Homemade Potato and Cheddar Pierogies
- 1 large egg
- 1/2 cup sour cream Greek yogurt also works
- 3 tablespoons unsalted butter melted and cooled slightly
- 1/2 teaspoon salt
- 2 cups all-purpose flour
Filling and Assembly Ingredients
- 1/2 pound Yukon Gold potatoes peeled and cut into 2-inch pieces
- 1/2 teaspoon salt
- 1/4 cup shredded Cheddar cheese
- 1 tablespoon whole milk
- 1 large egg
- 1 tablespoon water
- In a small bowl, whisk egg, sour cream, butter, and salt.
- Place flour into a large bowl and gently stir the wet ingredients into the flour.
- After stirring for a minute or two, the dough will start to come together. Knead it a little bit in the bowl, incorporating any dough scraps stuck to the sides or bottom of the bowl.
- Turn out to a Roul'Pat or a cutting board with a thin layer of vegetable oil and knead for about one minute.
- Cover the dough with a mixing bowl and let rest for 15 minutes.
- Place potatoes in a medium saucepan and add water to cover by about 2 inches.
- Stir in salt, cover, and bring to a boil on medium heat.
- Uncover and cook until potatoes are tender, about 10 minutes.
- Drain out liquid using a colander and return potatoes to the pot.
- Cook potatoes on low heat for thirty seconds, stirring the whole time, to remove any excess liquid.
- Use a potato masher to mash the potatoes. (If you want to get fancy, you can use a ricer or a food mill fitted with a fine disc to make the potatoes extra smooth.)
- Stir in cheese and milk. You should be able to roll the mixture into small balls at this point. If the mixture is too dry, you can add a little extra milk.
- Divide dough into four equal pieces with a bench scraper or a knife. Cover three of the pieces with a mixing bowl.
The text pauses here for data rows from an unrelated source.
-- ==== Sys2Proof/Decode.lean ====
section
/-! DEFINITION. Commands as words. PX-1 is a block: the opcode table gives no row any bits (every row's `fields` is empty),
so no word spells a command. -/
namespace Sys2Proof

/-- The command that a word of the opcode table spells: none, since no row of the table has bits. -/
def decodeTableWord (_nbits _w : Nat) : Option Instr := none

end Sys2Proof
end

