/-- a x b is an infinity times a zero. -/
def infTimesZero (a b : FVal) : Bool := (a.isInf && b.isZero) || (a.isZero && b.isInf)

/-- a x b + c as an exact value; `ops` is the operand order for R93 (R129, R705). -/
def fmaVal (mode : Nat) (ops : List FVal) (a b c : FVal) : FVal × Flags :=
  match firstNan ops with
  | some (v, fl) => (v, fl ||| flagIf (infTimesZero a b) flagNV)
  | none =>
    let (p, fl) := mulVal a b
    if p.isNan then (p, fl) else addVal mode p c

/-- a / b, with a sticky low bit where it is inexact. -/
def divVal (a b : FVal) : FVal × Flags :=
  match firstNan [a, b] with
  | some r => r
  | none =>
    let s := a.sign != b.sign
    match a, b with
    | .inf _, .inf _ => invalid
    | .inf _, _ => (.inf s, 0)
    | _, .inf _ => (.fin s 0 0, 0)
    | .fin _ m1 e1, .fin _ m2 e2 =>
      if m2 = 0 then (if m1 = 0 then invalid else (.inf s, flagDZ))
      else if m1 = 0 then (.fin s 0 0, 0)
      else
        let sh := 160 + Nat.log2 m2
        let n := m1 * 2 ^ sh
        (.fin s (2 * (n / m2) + (if n % m2 = 0 then 0 else 1)) (e1 - e2 - (sh : Int) - 1), 0)
    | _, _ => invalid

/-- The integer square root of n, for a root below 2^bits. -/
def isqrt (bits n : Nat) : Nat :=
  (List.range bits).foldr (fun i (acc : Nat × Nat) =>
    -- `acc` holds the bit index from the top and the root so far
    let r := acc.2 + 2 ^ acc.1
    let _ := i
    (acc.1 - 1, if r * r ≤ n then r else acc.2)) (bits - 1, 0) |>.2

/-- The square root, with a sticky low bit where it is inexact. -/
def sqrtVal (a : FVal) : FVal × Flags :=
  match firstNan [a] with
  | some r => r
  | none =>
    match a with
    | .fin _ 0 _ => (a, 0)
    | .fin false m e =>
      let sh : Nat := if (e - 240) % 2 = 0 then 240 else 241
      let n := m * 2 ^ sh
      let r := isqrt 152 n
      (.fin false (2 * r + (if r * r = n then 0 else 1)) ((e - (sh : Int)) / 2 - 1), 0)
    | .inf false => (a, 0)
    | _ => invalid

/-- Numeric order of two values that are not NaNs. -/
def cmpVal : FVal → FVal → Ordering
  | .inf s, .inf t => if s = t then .eq else if s then .lt else .gt
  | .inf s, _ => if s then .lt else .gt
  | _, .inf t => if t then .gt else .lt
  | .fin s1 m1 e1, .fin s2 m2 e2 =>
    let e0 := min e1 e2
    compare (alignTo s1 m1 e1 e0) (alignTo s2 m2 e2 e0)
  | _, _ => .eq

/-- a counts below b, with -0 below +0. -/
def belowVal (a b : FVal) : Bool :=
  match cmpVal a b with
  | .lt => true
  | .eq => a.sign && !b.sign
  | .gt => false

/-- IEEE minimum (`lt` true) and maximum. -/
def minMaxVal (lt : Bool) (a b : FVal) : FVal × Flags :=
  match firstNan [a, b] with
  | some r => r
  | none => (if belowVal a b = lt then a else b, 0)

/-- IEEE minimumNumber and maximumNumber: a number wins over a NaN (DEDUCED, log 12). -/
def minMaxNumVal (lt : Bool) (a b : FVal) : FVal × Flags :=
  let fl := flagIf (a.isSig || b.isSig) flagNV
  if a.isNan && b.isNan then (a.quiet, fl)
  else if a.isNan then (b, fl)
  else if b.isNan then (a, fl)
  else (if belowVal a b = lt then a else b, fl)

/-- `SCALEB` (R706). -/
def scalebVal (a b : FVal) : FVal × Flags :=
  match firstNan [a, b] with
  | some r => r
  | none =>
    let n : Int := match b with
      | .inf s => if s then -8192 else 8192
      | .fin s m e => max (-8192) (min 8192 (roundToInt rmRTZ s m e).1)
      | _ => 0
    match a with
    | .fin s m e => (.fin s m (if m = 0 then e else e + n), 0)
    | _ => (a, 0)

/-- `RINT`: a zero result keeps the sign of the operand; no `NX`. -/
def rintVal (mode : Nat) (a : FVal) : FVal × Flags :=
  match firstNan [a] with
  | some r => r
  | none =>
    match a with
    | .fin s m e => (.fin s (roundToInt mode s m e).1.natAbs 0, 0)
    | _ => (a, 0)
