/-- CUSTOM_CSR_ACCESS (R181, R182, R326): reads a CSR into rd and writes it. An access that the mode does not permit, a write to a
read-only CSR and an absent CSR raise an illegal-instruction exception. -/
def execCustomCsrAccess (at_ : Site) (csr : BitVec 12) (rd : BitVec 5) (wr : Option CsrWrite) (s : State) : Out :=
  runAt at_ s fun s =>
    match csrRead s at_.core csr.toNat with
    | none => illegal at_ s
    | some old =>
      if (at_.mode = .u && fieldOf csr 9 8 ≠ 0) || (fieldOf csr 11 10 = 3 && wr.isSome) ||
          counterShut (coreOf s at_.core) at_.mode csr.toNat then illegal at_ s
      else
        let s := match wr with
          | none => s
          | some w => if pmpLocked (coreOf s at_.core) csr.toNat then s
            else if 0x7A0 ≤ csr.toNat && csr.toNat ≤ 0x7A4 then modCore at_.core (triggerWrite false csr.toNat (csrNew old w)) s
            else modCore at_.core (csrWrite (coreCycles s at_.core) csr.toNat (csrNew old w)) s
        retireX at_ rd old s

/-! ## Interrupts (R176, R180, R211, R217) -/

/-- An interrupt may be taken: not in a held or halted core, and not inside an instruction other than the interruptible ones of
R211 and R461. -/
def interruptible (s : State) (n : Nat) : Bool :=
  let c := coreOf s n
  let w : Bool := match c.wait with
    | none => true
    | some (.xlt _ _) => true
    | some (.tcmd _ _ _) => true
    | some (.twait _ _ _) => true
    | some (.ttok _) => true
    | some (.tbar _) => true
    | _ => false
  w && !c.held && !c.halted && (if isTrowel n then courseRuns s (n / 16) else lintelRuns s)

/-- The core stands at the boundary that an interrupt names, or at the instruction that it waits in. -/
def atBoundary (a : Site) (s : State) : State := if (coreOf s a.core).wait.isSome then s else atSite a s

/-- Takes an interrupt where it is enabled: in U mode always, in M mode while `mstatus.MIE` is 1. -/
def takeInterrupt (a : Site) (pending : Core → Bool) (cause : Nat) (ack : Core → Core) (s : State) : State :=
  let c := coreOf s a.core
  let mode := if c.wait.isSome then c.mode else a.mode
  if pending c && interruptible s a.core && (mode = .u || c.csr.mie) then
    takeTrap a.core true cause 0 (modCore a.core ack (atBoundary a s))
  else s

/-- EXTERNAL_INTERRUPT (R176, R180): the core takes its machine external interrupt, which ends with the taking (log 26); without one, a
control core takes a pending machine software interrupt. -/
def execExternalInterrupt (at_ : Site) (s : State) : Out :=
  onUnit (hasCore s at_.core) s
    (let c := coreOf s at_.core
     if !isTrowel at_.core && !(c.csr.meip && c.csr.meie) then
       takeInterrupt at_ (fun c => c.csr.msip && c.csr.msie) 3 (fun c => { c with csr := { c.csr with msip := false } }) s
     else
       takeInterrupt at_ (fun c => c.csr.meip && c.csr.meie) 11 (fun c => { c with csr := { c.csr with meip := false } }) s)

/-- TIMER_INTERRUPT (R176): the machine timer of a control core expires, and its interrupt stays pending until it is taken (log 26); a
Trowel has none. -/
def execTimerInterrupt (at_ : Site) (s : State) : Out :=
  onUnit (hasCore s at_.core) s
    (if isTrowel at_.core then s
     else takeInterrupt at_ (fun c => c.csr.mtie) 7 (fun c => { c with csr := { c.csr with mtip := false } })
       (modCore at_.core (fun c => { c with csr := { c.csr with mtip := true } }) s))

/-! ## Combining buffers, deferral, late stores -/

/-- NT_BUFFER_IDLE_FLUSH (R329): a buffer without a write for 256 cycles is flushed. -/
def execNtBufferIdleFlush (core line : Nat) (s : State) : Out := onUnit (hasCore s core) s (flushNt core line s)

/-- LR_DEFERRAL_EXPIRY (R323): the deferred snoops are answered. -/
def execLrDeferralExpiry (core : Nat) (s : State) : Out := onUnit (hasCore s core) s (endDeferral core s)

/-- A status of a store has arrived at a core that is inside an instruction which no exception may interrupt, or that is held or halted: the
fault stays to be taken. -/
def faultWaits (c : Core) : Bool :=
  c.held || c.halted || (match c.wait with
    | some (.amo _ _ _ _ _ _ (some _)) => true
    | _ => false)

/-- The late fault of a store is taken at the boundary where the core stands (R343). -/
def takeLate (a : Site) (addr : Word64) (s : State) : State :=
  if faultWaits (coreOf s a.core) then s
  else
    let s := modCore a.core (fun c => { c with late := removeFirst (· = addr) c.late }) s
    resumeCore a.core (takeTrap a.core false causeStoreAccess addr (atBoundary a s))
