-- ==== Sys2Proof/Machine/XlatDone.lean ====
section
/-! DEFINITION. Answers of the host to translation and page requests, and invalidations (file 11). -/
namespace Sys2Proof.Machine

/-! ## Completions (R455, R460) -/

/-- The greatest power of two that is not above n, at most 16 (R454, R455). -/
def runPow (n : Nat) : Nat := if 16 ≤ n then 16 else if 8 ≤ n then 8 else if 4 ≤ n then 4 else if 2 ≤ n then 2 else 1

/-- The span of the entry that a range of S bytes is stored as (R455). -/
def entrySpan (range : Nat) : Nat :=
  let p := if 2 ^ 30 ≤ range then 2 ^ 30 else if 2 ^ 21 ≤ range then 2 ^ 21 else 4096
  p * runPow (range / p)

/-- The entry of a completion: the aligned run that holds the requested address (R455). -/
def entryFor (pasid va phys range : Nat) (perm : Perm) : TlbEntry :=
  let span := entrySpan range
  { pasid := pasid, span := span, vbase := va / span * span, pbase := phys / span * span, perm := perm, used := true }

/-- The granules of own device memory that an entry covers. -/
def entryGranules (s : State) (e : TlbEntry) : List Nat :=
  let k := sortHost s e.pbase
  if hdmTop s ≤ k then []
  else (List.range ((k % 2 ^ 21 + e.span + 2 ^ 21 - 1) / 2 ^ 21)).map fun i => (k / 2 ^ 21 + i) * 2 ^ 21

/-- The access table admits an entry for a context (R450, R647). -/
def entryAdmitted (s : State) (ctx : Nat) (e : TlbEntry) : Bool :=
  match ctxOf s ctx with
  | none => false
  | some c => (entryGranules s e).all fun g => admits s (.context c.security) g

/-- Sends a page request for an access, or joins the one of its page, or waits for a PRG index (R462, R463). Either way the access has spent
one of its translations (R464). -/
def sendPage (w : Waiter) (s : State) : State :=
  let pasid := pasidOf s w.ctx
  let page := w.addr / 4096
  match s.xlat.prgs.find? (fun p => p.2.pasid == pasid && p.2.page == page) with
  | some (i, p) => { s with xlat := { s.xlat with prgs := tinsert s.xlat.prgs i { p with waiters := addWaiter p.waiters { w with tries := w.tries + 1 } } } }
  | none =>
    match (List.range 512).find? (fun i => (tfind s.xlat.prgs i).isNone) with
    | none => { s with xlat := { s.xlat with faultQ := addWaiter s.xlat.faultQ w } }
    | some i =>
      send (.pageRequest i pasid page w.perm) { s with xlat := { s.xlat with
        prgs := tinsert s.xlat.prgs i ⟨pasid, page, w.perm, [{ w with tries := w.tries + 1 }]⟩ } }

/-- A translation lacks a permission that an access needs: a page request, or the end of the access (R464, R467). -/
def lacking (w : Waiter) (s : State) : State :=
  if s.xlat.blocked || !s.link.pri then failAccess w s
  else if !ctxActive s w.ctx then dropAccess w s
  else if 3 ≤ w.tries then failAccess w s
  else sendPage w s

/-- One access of a completed request (R460). -/
def completeWaiter (e : TlbEntry) (untranslated : Bool) (w : Waiter) (s : State) : State :=
  if untranslated then failAccess w s
  else if !grants e.perm w.perm then lacking w s
  else if !entryAdmitted s w.ctx e then failAccess w s
  else
    let s := (storeEntry bufShared e s).1
    wakeWaiter w (if w.buffer = bufShared then s else storeFor w.buffer e s)

/-- TRANSLATION_COMPLETION (R459, R460, R472): a discarded request, and one whose result lies in a changing granule (R650), is sent
again. -/
def execTranslationCompletion (pasid va : Nat) (result : XltResult) (s : State) : Out :=
  .next (
    let mine (r : XltReq) : Bool := r.sent && r.pasid == pasid && r.page == va / 4096
    match s.xlat.reqs.find? mine with
    | none => s
    | some r =>
      let again (s : State) : State :=
        send (.xltRequest r.pasid (r.page * 4096) r.noWrite r.exec)
          { s with xlat := { s.xlat with reqs := replaceFirst mine (fun q => { q with discard := false }) s.xlat.reqs } }
      let done (s : State) : State := pumpXlt { s with xlat := { s.xlat with reqs := removeFirst mine s.xlat.reqs } }
      if r.discard then again s
      else match result with
        | .failure => forEach r.waiters failAccess (done s)
        | .success phys range perm u =>
          let e := entryFor pasid va phys range perm
          if (entryGranules s e).any (changing s) then again s
          else forEach r.waiters (completeWaiter e u) (done s))

/-! ## Page requests (R464 to R467) -/

/-- New faults take freed PRG indices in order of arrival. -/
def pumpFaults : Nat → State → State
  | 0, s => s
  | n + 1, s =>
    match s.xlat.faultQ with
    | [] => s
    | w :: ws =>
      if 512 ≤ s.xlat.prgs.length then s
      else
        let s := { s with xlat := { s.xlat with faultQ := ws } }
        pumpFaults n (if s.xlat.blocked then failAccess w s else sendPage w s)

/-- A page request ends: its index is free. -/
def endPage (prg : Nat) (s : State) : State := { s with xlat := { s.xlat with prgs := terase s.xlat.prgs prg } }

/-- An access translates again (R464). -/
def retryAccess (w : Waiter) (s : State) : State :=
  match translate w s with
  | (.hit _, s) => wakeWaiter w s
  | (.wait, s) => s
  | (.fail, s) => failAccess w s

/-- A page request has failed: its accesses fail, and their contexts are lost (R465, R466). -/
def failPage (prg : Nat) (p : PageReq) (s : State) : State :=
  let s := forEach p.waiters failAccess (endPage prg s)
  let s := forEach ((p.waiters.map fun w => w.ctx).eraseDups) loseContext s
  pumpFaults s.xlat.faultQ.length s

/-- PAGE_REQUEST_RESPONSE (R464 to R467). -/
def execPageRequestResponse (prg : Nat) (resp : PageResponse) (s : State) : Out :=
  .next (match tfind s.xlat.prgs prg with
    | none => s
    | some p =>
      match resp with
      | .success => let s := forEach p.waiters retryAccess (endPage prg s)
        pumpFaults s.xlat.faultQ.length s
      | .invalidRequest => failPage prg p s
      | .responseFailure => failPage prg p { s with xlat := { s.xlat with blocked := true } })

/-- PAGE_REQUEST_TIMEOUT (R465). -/
def execPageRequestTimeout (prg : Nat) (s : State) : Out :=
  .next (match tfind s.xlat.prgs prg with
    | none => s
    | some p => failPage prg p s)

/-- PRI_ENABLE (R452, R467). -/
def execPriEnable (s : State) : Out :=
  .next (if s.link.pri then s
    else { s with link := { s.link with pri := true }, xlat := { s.xlat with blocked := false } })

/-! ## Invalidations (R468 to R473) -/

/-- An entry overlaps the range of an invalidation. -/
def overlapsRange (pasid : Nat) (global : Bool) (va len : Nat) (e : TlbEntry) : Bool :=
  (global || e.pasid == pasid) && decide (e.vbase < va + len) && decide (va < e.vbase + e.span)

/-- A key lies in the physical range of an entry. -/
def entryReaches (s : State) (e : TlbEntry) (pa : Nat) : Bool :=
  decide (sortHost s e.pbase ≤ pa) && decide (pa < sortHost s e.pbase + e.span)

/-- The line that a waiting load, LR, SC, AMO or `tdld` accesses. -/
def waitLine : Option CoreWait → Option Nat
  | some (.load _ _ _ pa _) => some (pa / 64)
  | some (.lr _ _ pa _) => some (pa / 64)
  | some (.sc _ _ pa _ _) => some (pa / 64)
  | some (.amo _ _ _ pa _ _ _) => some (pa / 64)
  | some (.tdld _ pa _) => some (pa / 64)
  | _ => none

/-- The lines that a core is still accessing. -/
def coreLines (c : Core) : List Nat :=
  (c.storeBuf.map fun e => e.pa / 64) ++ (c.ntHeld.flatMap fun b => (List.range 4).map fun i => b.line * 4 + i) ++ (match waitLine c.wait with
    | some l => [l]
    | none => [])

/-- The PASID of the context to which a Trowel's Tile is bound. -/
def trowelPasid (s : State) (n : Nat) : Option Nat := (tileOf s n).bound.map (pasidOf s)

/-- The entries that meet a condition leave every buffer; the accesses that used one are noted under a tag; combining buffers that hold
a line reached through one are flushed (R468, R469, R471); requests under way whose results would be stale are discarded (R472). -/
def startInval (tag : Nat) (hit : TlbEntry → Bool) (stale : XltReq → Bool) (s : State) : State :=
  let gone := (s.xlat.buffers.flatMap fun b => b.2.filter hit).eraseDups
  let atPorts := s.xlat.buffers.flatMap fun b =>
    if 1024 ≤ b.1 && b.1 < 2048 then (b.2.filter hit).map fun e => (b.1 - 1024, e) else []
  let s := forEach s.xlat.buffers (fun b s => setEntries b.1 (b.2.filter (fun e => !hit e)) s) s
  let s := forEach atPorts (fun x s => send (.jegInvalidate x.1 x.2.vbase)
    (modJegon x.1 (fun j => { j with leaving := j.leaving ++ [x.2] }) s)) s
  let used (ctxPasid : Nat) (pa : Nat) : Bool := gone.any fun e => e.pasid == ctxPasid && entryReaches s e pa
  let trowels (s : State) : Table Core := s.cores.filter fun p => isTrowel p.1
  let flushes := (trowels s).flatMap fun p => match trowelPasid s p.1 with
    | none => []
    | some q => (p.2.ntBufs.filter fun b => used q (b.line * 256)).map fun b => (p.1, b.line)
  let s := forEach flushes (fun x s => flushNt x.1 x.2 s) s
  let stores := (trowels s).flatMap fun p => match trowelPasid s p.1 with
    | none => []
    | some q => ((coreLines p.2).filter fun l => used q (l * 64)).map fun l => (p.1, l)
  let mine (o : RemoteOp) : Bool := match o.ctx, o.owner, o.src with
    | some c, _, _ => used (pasidOf s c) o.pa
    | none, .fence, .core n => ((trowelPasid s n).map fun q => used q o.pa).getD false
    | _, _, _ => false
  let ops := s.ops.map fun o => if mine o then { o with invals := o.invals ++ [tag] } else o
  let leaving := s.jegons.flatMap fun x => (x.2.leaving.filter hit).map fun e => (x.1, e.vbase)
  let ports := ((atPorts.map fun x => (x.1, x.2.vbase)) ++ leaving).eraseDups
  { s with ops := ops, xlat := { s.xlat with
      reqs := s.xlat.reqs.map (fun r => if r.sent && stale r then { r with discard := true } else r),
      invals := s.xlat.invals ++ [⟨tag, stores, ports⟩] } }

/-- Tags at and above this one belong to the block's own invalidations (R650). -/
def ownTag : Nat := 2 ^ 16

/-- ATS_INVALIDATE_REQUEST (R468, R469, R471, R472). At most 32 are in flight. -/
def execAtsInvalidateRequest (tag pasid : Nat) (global : Bool) (va len : Nat) (s : State) : Out :=
  .next (
    if ownTag ≤ tag || 32 ≤ (s.xlat.invals.filter fun i => decide (i.tag < ownTag)).length || s.xlat.invals.any (fun i => i.tag == tag) then s
    else
      startInval tag (overlapsRange pasid global va len) (fun r =>
        (global || r.pasid == pasid) && decide (r.page * 4096 < va + len) && decide (va < r.page * 4096 + 4096)) s)

/-- Every access through a removed entry has ended (R469). -/
def invalEnded (s : State) (i : Inval) : Bool :=
  i.ports.isEmpty && !s.ops.any (fun o => o.invals.contains i.tag) &&
    i.stores.all fun x => !(coreLines (coreOf s x.1)).contains x.2

/-- INVALIDATE_COMPLETION (R469, R470). -/
def execInvalidateCompletion (tag : Nat) (s : State) : Out :=
  .next (match s.xlat.invals.find? (fun i => i.tag == tag) with
    | none => s
    | some i =>
      if tag < ownTag && invalEnded s i then
        send (.invalidateDone tag) { s with xlat := { s.xlat with invals := s.xlat.invals.filter (fun i => i.tag ≠ tag) } }
      else s)

end Sys2Proof.Machine
end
- Roll out the remaining piece of dough as thinly as possible into a rough 8" x 12" rectangle on a Roul'Pat or a cutting board with a thin layer of vegetable oil Depending on the type of rolling pin you are using, you may also need to apply vegetable oil to the rolling pin to keep the dough from sticking.
- Use a 3" round cookie cutter to cut the dough into six circles.
- Spoon approximately one teaspoon of filling onto the center of each circle.
- Whisk the egg and water until blended. Then, using your finger, swipe a very small amount of egg around the edge of each circle. This egg wash acts as a sort of glue.
- For each circle, stretch one half of the dough over the filling to meet the other side in a half-moon shape. Use your thumb to press the edge closed.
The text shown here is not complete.